The Glen weren’t down for long. In 1944, despite Jack Lynch’s departure for Dublin and the loss of Jim Young to UCC a new Glen Rovers team comprising nine county final debutants defeated the Barrs in the decider to return the trophy to Blackpool. The Glen copper-fastened their superiority the following year, inflicting a 29-point defeat on their southside rivals, St Finbarr’s heaviest ever championship defeat.
In 1950, the Glen once again emerged triumphant over the Barrs in the county final, a match which brought the curtain down on Jack Lynch’s illustrious sporting career.
The two hurling heavyweights, having dominated for much of the 40s, continued their pre-eminence into the next decade.
Indeed, the 1957 decider between Sarsfields and UCC was the first county final to feature neither the Glen nor the Barrs in 28 years.
The pair returned the following year, the Barrs losing their second county final in three weeks (Macroom beat them in the football decider) in what was deemed at the time to be ‘one of the greatest finals ever fought out at the Cork Athletic Grounds’.
The two old foes didn’t meet again until the 1964 final where a 44-year-old Christy Ring captained the Glen to their 20th championship success. It also proved to be Ring’s final appearance in a county final. By the time the Glen returned to the county final in ’67, again to play the Barrs, they were without their talisman who had retired unexpectedly after their first-round defeat of UCC.
Nonetheless, the Blackpool men emerged triumphant.
The pair didn’t cross paths again until the 70s, by which time the introduction of club All-Ireland had added an extra layer of importance to meetings between two of Cork’s ‘Big Three’.
However, the re-emergence of Blackrock as a dominant force meant that the Glen and the Barrs only contested a solitary county final throughout the decade. That came in ’77 when the ‘Barr’s defeated the reigning All-Ireland champions in front of a crowd estimated at 45,000 at Páirc Úi Chaoimh.
A star-studded St.
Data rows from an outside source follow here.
/-- R92: the edm code in bits 6:4, the other bits ignored. -/
theorem test_decode_edm_codes :
    decode [0b10001111, 0b11111111, 0, 6] = .ok .edmNone ∧
    decode [0b00010000, 0, 0, 6] = .ok .edmRetx3 ∧
    decode [0b00100000, 0, 0, 6, 0, 2, 0xAA, 0xBB] = .ok (.checksum8 [0xAA, 0xBB]) ∧
    decode [0b00110000, 0, 0, 6, 0, 1, 0xAA] = .ok (.crc8 [0xAA]) ∧
    decode [0b01000000, 0, 0, 6, 0, 0] = .ok (.crc16 []) ∧
    decode [0b01010000, 0, 0, 6, 0, 0] = .ok (.crc32 []) ∧
    decode [0b01100000, 0, 0, 6] = .ok .edmFec ∧
    decode [0b01110000, 0, 0, 6, 0, 0] = .ok (.userhash []) := by decide

/-- R93: the ndb code in bits 3:0, the other bits ignored. -/
theorem test_decode_ndb_codes :
    decode [0b11110000, 0b11111111, 0, 7] = .ok .ndb0 ∧ decode [0b0001, 0, 0, 7] = .ok .ndb1 ∧
    decode [0b0010, 0, 0, 7] = .ok .ndb2 ∧ decode [0b0011, 0, 0, 7] = .ok .ndb3 ∧
    decode [0b0100, 0, 0, 7] = .ok .ndb4 ∧ decode [0b0101, 0, 0, 7] = .ok .ndb5 ∧
    decode [0b0110, 0, 0, 7] = .ok .ndb6 ∧ decode [0b0111, 0, 0, 7] = .ok .ndb7 ∧
    decode [0b1000, 0, 0, 7] = .ok .ndb8 ∧ decode [0b1001, 0, 0, 7] = .ok .ndb9 ∧
    decode [0b1010, 0, 0, 7] = .ok .ndb10 ∧ decode [0b1011, 0, 0, 7] = .ok .ndb11 ∧
    decode [0b1100, 0, 0, 7] = .ok .ndb12 ∧ decode [0b1101, 0, 0, 7] = .ok .ndb13 ∧
    decode [0b1110, 0, 0, 7] = .ok .ndb14 ∧ decode [0b1111, 0, 0, 7] = .ok .ndb15 := by decide

/-- The table's FUNC rows: `nnnn`, `ssssssssss`, `eee`, 011, 100, 101. -/
theorem test_decode_functions :
    decode [0b1101, 0, 0, 8] = .ok (.tosize 13) ∧
    decode [0b11001000, 0b00, 0, 9] = .ok (.fromsize 200) ∧
    decode [0b101, 0, 0, 10] = .ok (.hashsize 5) ∧
    decode [0b100, 0, 0, 11, 0, 1, 0x40] = .ok (.hash 4 [0x40]) ∧
    decode [0b011, 0, 0, 12, 0, 0] = .ok (.crc8Table []) ∧
    decode [0b100, 0, 0, 12, 0, 0] = .ok (.crc16Table []) ∧
    decode [0b101, 0, 0, 12, 0, 0] = .ok (.crc32Table []) := by decide

/-- R213: selectors 0 to 5, and 6 and 7 outside; REMOVEPADDING's bit, After 1, Before 0 (table note). -/
theorem test_decode_software :
    decode [0b000, 0, 0, 14] = .ok .getfieldHeader ∧ decode [0b001, 0, 0, 14] = .ok .getfieldDestAddress ∧
    decode [0b010, 0, 0, 14] = .ok .getfieldSourceAddress ∧
    decode [0b011, 0, 0, 14] = .ok .getfieldProtocolFlags ∧ decode [0b100, 0, 0, 14] = .ok .getfieldData ∧
    decode [0b101, 0, 0, 14] = .ok .getfieldHash ∧ decode [0b110, 0, 0, 14] = .ok .getfieldInvalid ∧
    decode [0b111, 0, 0, 14] = .ok .getfieldInvalid ∧
    decode [0b1, 0, 0, 15, 0, 1, 7] = .ok (.removepadding .after [7]) ∧
    decode [0b0, 0, 0, 15, 0, 1, 7] = .ok (.removepadding .before [7]) := by decide

/-- The table's ENCAPSULATE row: `ddssppaa ceee` in 12 bits. -/
theorem test_decode_encapsulate :
    decode ([0b00011101, 0b1110, 0, 13] ++ [0, 0, 0xBE, 0xEF] ++ [0, 0, 0, 7] ++ [0, 0, 1, 0xFF] ++ [0] ++ [0x02, 0x10] ++
      [0, 1, 0xAB]) =
    .ok (.encapsulate 528
      { dab := 3, sab := 2, pfb := 0, ack := 1, cmd := 1, edm := 5, destAddress := 0xBEEF, sourceAddress := 7,
        protocolFlags := 0x1FF, data := [0xAB], placement := .before }) := by decide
Finbarr’s team, featuring Jimmy Barry-Murphy, Gerald McCarthy and Charlie McCarthy went on to claim their first All-Ireland title.
In 1978, a league format was introduced to the championship for the first time, an arrangement that pitted the top five graded teams in the county in one group.
Thus, although the Glen defeated the Barrs that April, they would have to repeat the trick four months later in the county semi-final. The experimental format was discontinued after the 1980 edition, which again saw the Barrs beat the Glen in a final, en route to their second All-Ireland title.
1988 would be the last time the two squared off in a senior county final. Again, the Barrs came out on top (their fourth final victory over the Glen in a row), thanks in no small part to the heroics of 18-year-old Brian Cunningham, who hit twelve points in his first county final.
Eight years would pass before the two powerhouses faced off again in the championship, although a mass brawl and the resultant two red cards in their ’96 quarter-final clash demonstrated that passions certainly hadn’t been diminished.
The regression of both St Finbarr’s and Glen Rovers over the past 30 years is evidenced by the fact the two have only met seven times (including two replays) since the final in ’88, none of which have occurred beyond the quarter-final stage. In recent years, however, a hurling renaissance in Blackpool has sparked hope that the Glen Rovers may be returning to the glory days of old.
Cork hurling supporters would certainly welcome a similar resurgence on the other side of the Lee.